"How I Got My Agent" is a new recurring feature on the GLA blog. I find it fascinating to see the exact road people took that landed them with a rep. Seeing the things people did right vs. what they did wrong (highs and the lows) can help other scribes who are on the same journey. Some tales are of long roads and many setbacks, while others are of good luck and quick signings.
To see the previous installments of this column, click here.
If you have a literary agent and would be interested in writing a short guest column for this GLA blog, e-mail me at firstname.lastname@example.org and we'll talk specifics.
This installment of "How I
Got My Agent" is by Laurie Pawlik-Kienlen, who
writes nonfiction. Laurie is a
writer and blogger who created and
maintains a series of Quips and Tips blogs,
including: Quips and Tips for Achieving Your Goals,
and Quips and Tips for Couples Coping With Infertility.
She's also the Feature Writer for Psychology Suite101.
I signed with the Irene Goodman Literary Agency several months ago (I call my agent "Special Agent Jon Sternfeld") and it only took three weeks from searching to signing. Here’s how it happened – I call it my “12 Step Program.”
1. Solidified my book idea. I created a strong hook, a well-thought-out idea, and a catchy query that grabbed my agent’s attention. I’d actually submitted my idea (See Jane Soar) to several publishers before deciding I’d rather have an agent do the legwork.
2. Prepared an airtight book proposal. To learn how to write a book proposal, I scoured Elizabeth Lyon’s Nonfiction Book Proposals Anyone Can Write from head to toe. I didn’t do everything she recommended – I learned all I could, then let my creativity and instincts take over. I read a few other books about nonfiction proposals, as well.

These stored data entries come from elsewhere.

/-- Settles O43. -/
theorem resetLineTransition : Obligations.ResetLineTransition := by
  intro s level es he
  rw [step_of_events he, runEvent, resetLineEvent]
  refine ⟨fun hl hr => ?_, fun hl hr => ?_, fun hl => ?_⟩
  · simp [resetActive, hl, hr, State.setEvents, State.setResetAsserted, State.resetRegisters]
  · simp [resetActive, hl, hr, State.setEvents]
  · simp [resetActive, hl, State.setEvents, State.setResetAsserted]

/-- Settles O45. -/
theorem powerOnState : Obligations.PowerOnState := by
  refine ⟨fun c => ⟨rfl, rfl, rfl, rfl, rfl, rfl, rfl, fun _ => rfl, fun hc => ?_⟩, rfl⟩
  obtain ⟨⟨hpos, hle⟩, -⟩ := hc
  exact Nat.mod_eq_of_lt (by omega)

/-! ### Which events have a move -/

theorem execute_ne_refused (code : Byte) (args : List Byte) (s : State) (r : Refusal) : execute code args s ≠ .refused r := by
  unfold execute
  split
  · exact exec_ne_refused _ s r
  · simp

theorem commandByte_ne_refused (b : Byte) (s : State) (r : Refusal) : commandByte b s ≠ .refused r := by
  obtain ⟨t, ht⟩ := commandByte_next b s
  simp [ht]

theorem commandBytes_ne_refused (bs : List Byte) (s : State) (r : Refusal) : commandBytes bs s ≠ .refused r := by
  induction bs generalizing s with
  | nil => simp [commandBytes]
  | cons b bs ih =>
    intro h
    rcases andThen_eq_refused.1 h with h | ⟨t, -, h⟩
    · exact commandByte_ne_refused b s r h
    · exact ih t h

theorem paramByte_ne_refused (b : Byte) (s : State) (r : Refusal) : paramByte b s ≠ .refused r := by
  unfold paramByte
  split
  · simp
  · split
    · exact execute_ne_refused _ _ _ r
    · simp

theorem paramBytes_ne_refused (bs : List Byte) (s : State) (r : Refusal) : paramBytes bs s ≠ .refused r := by
  induction bs generalizing s with
  | nil => simp [paramBytes]
  | cons b bs ih =>
    intro h
    rcases andThen_eq_refused.1 h with h | ⟨t, -, h⟩
    · exact paramByte_ne_refused b s r h
    · exact ih t h

/-- Bytes are never refused: only the lines refuse (R91). -/
theorem processChunk_ne_refused (bs : List Byte) (s : State) (r : Refusal) : processChunk bs s ≠ .refused r := by
  cases hm : s.mode with
  | command =>
    rw [processChunk_of_command bs hm]
    exact commandBytes_ne_refused bs _ r
  | data =>
    cases hr : s.ramWriteActive with
    | true => simp [processChunk_of_ramWrite bs hm hr]
    | false =>
      rw [processChunk_of_params bs hm hr]
      exact paramBytes_ne_refused bs s r

/-- From a well-formed record every chunk completes. -/
theorem processChunk_next {s : State} (bs : List Byte) (hc : s.config.Admitted) (hk : s.PendingOk) :
    ∃ t, processChunk bs s = .next t := by
  cases hm : s.mode with
  | command =>
    rw [processChunk_of_command bs hm]
    exact ⟨_, commandBytes_eq (s := s.setRamWriteActive false) hc bs⟩
  | data =>
    cases hr : s.ramWriteActive with
    | true => exact ⟨_, processChunk_of_ramWrite bs hm hr⟩
    | false =>
      rw [processChunk_of_params bs hm hr]
      exact paramBytes_next bs hc hk

/-- What an event may process before it completes: nothing, or its bytes, from a state with the accumulator of `s`. -/
def ProcessesFrom (s : State) (o : Result) : Prop :=
  ∃ u, u.config = s.config ∧ u.pending = s.pending ∧ (o = .next u ∨ ∃ bs, o = processChunk bs u)

theorem processesFrom_flush (bs : List Byte) (s : State) : ProcessesFrom s (flush bs (s.emit .stopTransfer)) := by
  refine ⟨s.emit .stopTransfer, rfl, rfl, ?_⟩
  cases bs with
  | nil => exact .inl rfl
  | cons b bs => exact .inr ⟨b :: bs, rfl⟩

3. Polished my proposal until it sparkled. The first agent I talked to (not Sternfeld) said he couldn't believe how unprepared and unprofessional writers can be! That made me realize how important it is to edit every sentence of my queries, proposals, and manuscripts until I have nothing left to give.

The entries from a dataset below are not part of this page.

-- ==== Sys2Proof/Certificates/Slice0/Obligations.lean ====
section
/-! DEFINITION. The statements for the provers. -/

open Sys2Proof Sys2Proof.Machine

/-! ### Steps, commands and power-on reset -/

/-- A step takes the command at the front of the queue, and its outcome is that of the command on the state with the rest
of the queue. -/
def Obligations.StepRunsFrontCommand : Prop :=
  ∀ (c : Instr) (rest : List Instr) (s : State), s.pending = c :: rest →
    step s = exec c { s with pending := rest }

/-- The model's choice (log entry 1): with no command waiting, a step is the passing of 1 ms. The clock moves on and every
peek's remaining time counts down, attached display or not; nothing else changes. -/
def Obligations.IdleStepPassesOneMillisecond : Prop :=
  ∀ s : State, s.pending = [] →
    ∃ t, step s = .next t ∧ t = { s with now := s.now + 1, screens := t.screens } ∧
      ∀ sc : ScreenNo, t.screens[sc] =
        { s.screens[sc] with
          peek := s.screens[sc].peek.map fun p => { p with remaining := p.remaining - 1 } }

/-- Every command completes, whatever its operands and the state, and leaves the queue of waiting commands to the step. Laws
over all commands: the freeze set loses a table only at power-on reset and changes only by it and FREEZE (R169); the
settings source changes only at power-on reset (R175); the store's image only by SAVE and its completion (R174); the desk
states only by what console devices do, and power-on reset (R9, R12); and the console leaves LOCKED or LOCKOUT for
UNLOCKED only by a key report, UNLOCK or power-on reset (R115, R118, R120). That power-on reset too keeps the queue of
waiting commands is the model's choice (log entry 21). -/
def Obligations.CommandsCompleteWithinLaws : Prop :=
  ∀ (i : Instr) (s : State), ∃ t, exec i s = .next t ∧ t.pending = s.pending ∧ ((∀ b, i ≠ .powerOnReset b) →
    s.mgmt.freezeSet &&& t.mgmt.freezeSet = s.mgmt.freezeSet ∧
    ((∀ r, i ≠ .freeze r) → t.mgmt.freezeSet = s.mgmt.freezeSet) ∧
    t.mgmt.source = s.mgmt.source ∧
    ((∀ r, i ≠ .save r) → (∀ b, i ≠ .saveCompletion b) → t.store = s.store) ∧
    ((∀ c r, i ≠ .keyboardReport c r) → (∀ c r, i ≠ .pointerReport c r) → (∀ c d, i ≠ .consoleAttach c d) →
      (∀ c, i ≠ .consoleDetach c) →
      t.console.deskKeys = s.console.deskKeys ∧ t.console.deskButtons = s.console.deskButtons) ∧
    ((∀ c r, i ≠ .keyboardReport c r) → (∀ r, i ≠ .unlock r) → s.lock.state ≠ .unlocked →
      t.lock.state ≠ .unlocked))

/-- Power-on reset loads the tables from the store's image when there is one whose check passes and the store answers, and
sets the defaults otherwise, in which computer 1 is the only manager; the counter starts at 0, the freeze set and the
summaries empty, every mask full (R175). No other command changes the settings source. That power-on reset keeps the store
and the waiting commands is the model's choice (log entry 21). -/
def Obligations.PowerOnLoadsTables : Prop :=
  (∀ (answers : Bool) (s : State), ∃ t, exec (.powerOnReset answers) s = .next t ∧
    (∀ image, answers = true → s.store = some image → t.tables = image ∧ t.mgmt.source = .stored) ∧
    ((answers = false ∨ s.store = none) → t.tables = defaultTables ∧ t.mgmt.source = .defaulted) ∧
    t.mgmt.generation = 0 ∧ t.mgmt.freezeSet = 0 ∧
    (∀ n : Computer, t.mgmt.summaries[n] = 0 ∧ t.mgmt.masks[n] = allEvents) ∧
    t.store = s.store ∧ t.pending = s.pending) ∧
  (∀ n : Computer, defaultTables.computer[n].manager = true ↔ n = 0) ∧
  (∀ (i : Instr) (s t : State), (∀ b, i ≠ .powerOnReset b) → exec i s = .next t → t.mgmt.source = s.mgmt.source)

4. Did the research. I looked at the 2009 Guide to Literary Agents, explored Predators & Editors, and Googled “literary agents in America.” Ultimately, I found Sternfeld through Predators & Editors.

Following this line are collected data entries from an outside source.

-- ==== Sys2Proof/Laws/LastSets.lean ====
section
/-! SUPPORT. No block sees a device's last sets: changing the last set of one console port alone commutes with what the
blocks do with an event, so the changes of a report may be made one report each (R8, R13). -/

namespace Sys2Proof.Machine

/-- A change of a console port's record that touches a device's last sets alone, so that outputs start as they would. -/
structure SetsOnly (g : ConsolePort → ConsolePort) : Prop where
  output : ∀ v p, (g p).startOutput v = g (p.startOutput v)
  due : ∀ v p, (g p).needsOutput v = p.needsOutput v

theorem setsOnly_setKeys (n : List Nat) : SetsOnly (ConsolePort.setKeys n) := by
  refine ⟨fun v p => ?_, fun v p => ?_⟩ <;> unfold ConsolePort.setKeys <;>
    rcases p with _ | ⟨_, _, _ | _⟩ | _ | _ <;> simp [ConsolePort.startOutput, ConsolePort.needsOutput]
  split <;> rfl

theorem setsOnly_setButtons (n : List Nat) : SetsOnly (ConsolePort.setButtons n) := by
  refine ⟨fun v p => ?_, fun v p => ?_⟩ <;> unfold ConsolePort.setButtons <;>
    rcases p with _ | ⟨_, _, _ | _⟩ | _ | _ <;> simp [ConsolePort.startOutput, ConsolePort.needsOutput]
  split <;> rfl

variable {c : ConsoleNo} {g : ConsolePort → ConsolePort} {s : State}

/-! ### The fields such a change leaves alone -/

@[simp] theorem modConsolePort_now : (modConsolePort c g s).now = s.now := rfl
@[simp] theorem modConsolePort_lock : (modConsolePort c g s).lock = s.lock := rfl
@[simp] theorem modConsolePort_matcher : (modConsolePort c g s).matcher = s.matcher := rfl
@[simp] theorem modConsolePort_focus : (modConsolePort c g s).focus = s.focus := rfl
@[simp] theorem modConsolePort_glide : (modConsolePort c g s).glide = s.glide := rfl
@[simp] theorem modConsolePort_screens : (modConsolePort c g s).screens = s.screens := rfl
@[simp] theorem modConsolePort_channels : (modConsolePort c g s).channels = s.channels := rfl
@[simp] theorem modConsolePort_ports : (modConsolePort c g s).ports = s.ports := rfl
@[simp] theorem modConsolePort_wakeAll : (modConsolePort c g s).wakeAll = s.wakeAll := rfl
@[simp] theorem modConsolePort_typeout : (modConsolePort c g s).typeout = s.typeout := rfl
@[simp] theorem modConsolePort_alerts : (modConsolePort c g s).alerts = s.alerts := rfl
@[simp] theorem modConsolePort_mgmt : (modConsolePort c g s).mgmt = s.mgmt := rfl
@[simp] theorem modConsolePort_tables : (modConsolePort c g s).tables = s.tables := rfl
@[simp] theorem modConsolePort_deskKeys : (modConsolePort c g s).console.deskKeys = s.console.deskKeys := rfl
@[simp] theorem modConsolePort_deskButtons : (modConsolePort c g s).console.deskButtons = s.console.deskButtons := rfl
@[simp] theorem modConsolePort_mirrored : (modConsolePort c g s).console.mirrored = s.console.mirrored := rfl

/-! ### Updates of one field -/

@[simp] theorem setLock_lastSets (v) : (modConsolePort c g s).setLock v = modConsolePort c g (s.setLock v) := rfl
@[simp] theorem setMatcher_lastSets (v) : (modConsolePort c g s).setMatcher v = modConsolePort c g (s.setMatcher v) := rfl
@[simp] theorem setFocus_lastSets (v) : (modConsolePort c g s).setFocus v = modConsolePort c g (s.setFocus v) := rfl
@[simp] theorem setGlide_lastSets (v) : (modConsolePort c g s).setGlide v = modConsolePort c g (s.setGlide v) := rfl
@[simp] theorem setScreens_lastSets (v) : (modConsolePort c g s).setScreens v = modConsolePort c g (s.setScreens v) := rfl
@[simp] theorem setPorts_lastSets (v) : (modConsolePort c g s).setPorts v = modConsolePort c g (s.setPorts v) := rfl
@[simp] theorem setWakeAll_lastSets (v) : (modConsolePort c g s).setWakeAll v = modConsolePort c g (s.setWakeAll v) := rfl
@[simp] theorem setTypeout_lastSets (v) : (modConsolePort c g s).setTypeout v = modConsolePort c g (s.setTypeout v) := rfl
@[simp] theorem setAlerts_lastSets (v) : (modConsolePort c g s).setAlerts v = modConsolePort c g (s.setAlerts v) := rfl
@[simp] theorem modPort_lastSets (p f) : (modConsolePort c g s).modPort p f = modConsolePort c g (s.modPort p f) := rfl
@[simp] theorem modScreen_lastSets (sc f) :
    (modConsolePort c g s).modScreen sc f = modConsolePort c g (s.modScreen sc f) := rfl
@[simp] theorem setBelief_lastSets (n b) :
    (modConsolePort c g s).setBelief n b = modConsolePort c g (s.setBelief n b) := rfl

@[simp] theorem syncMirror_lastSets (hg : SetsOnly g) :
    syncMirror (modConsolePort c g s) = modConsolePort c g (syncMirror s) := by
  unfold syncMirror
  have e : mirrorSource (modConsolePort c g s) = mirrorSource s := rfl
  rw [e, modConsolePort_mirrored]
  by_cases hm : mirrorSource s = s.console.mirrored
  · rw [if_pos hm, if_pos hm]
  · rw [if_neg hm, if_neg hm]
    simp only [modConsolePort, Console.startOutputs, State.setConsole, State.mk.injEq, Console.mk.injEq, true_and,
      and_true]
    constructor
    · ext i hi : 1
      by_cases h : c.val = i
      · subst h; simp [hg.output]
      · simp [Vector.getElem_set, h]
    · ext i hi : 1
      by_cases h : c.val = i
      · subst h; simp [Console.outputFrom, hg.due]
      · simp [Console.outputFrom, Vector.getElem_set, h]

5. Followed agents' submission guidelines. The agent’s websites I visited had clear submission guidelines. I took them seriously, more or less.
6. Queried far and wide. Agent Janet Reid recommends querying as many agents as possible. I e-mailed 14 of the “highly recommended” ones on Preditors & Editors. I also asked a colleague for her agent’s name, she e-mailed him, he e-mailed me, we spoke later that day, and he sent me a contract a couple days later. I didn’t sign on with him – and I’ll tell you why soon…
7. Double checked my book proposal. I let it “cook” while I was researching agents. Taking a week or even a month off from a particular piece can do wonders for one's writing and editing skills! (I never take a week or month off writing in general).
8. Chilled. While I waited for editors’ responses, I wrote magazine article ideas, played around with a new book idea, and caught up on my blogs. It took Sternfeld less than a week to contact me.
9. Talked to Special Agent Sternfeld. He e-mailed and requested a phone conversation less than a week after I sent my book proposal. We talked within half an hour of his e-mail.
10. Made sure we were on the same wavelength. I was tempted to sign on with the first agent I talked to, but he suggested a significant change to my book. It didn’t light my fire, but hey – I’m open to thinking about stuff. He sent the contract and left the ball in my court … and I decided not to play with him. Sternfeld, however, was thrilled with my book proposal! “Even if you don’t sign with me,” he said, “don’t change anything. It’s great the way it is.”
11. Read and signed the contract. I signed on with Irene Goodman without a lawyer’s rubber stamp (but I did compare it to my other contract – which was five pages long. Goodman’s was one page).
12. Celebrated! Darling hubby and I opened a bottle of champagne and toasted my hard work and the future (more hard work). And the next day, I went back at work: querying magazine editors, blogging for Quips & Tips, and trying to develop new book ideas.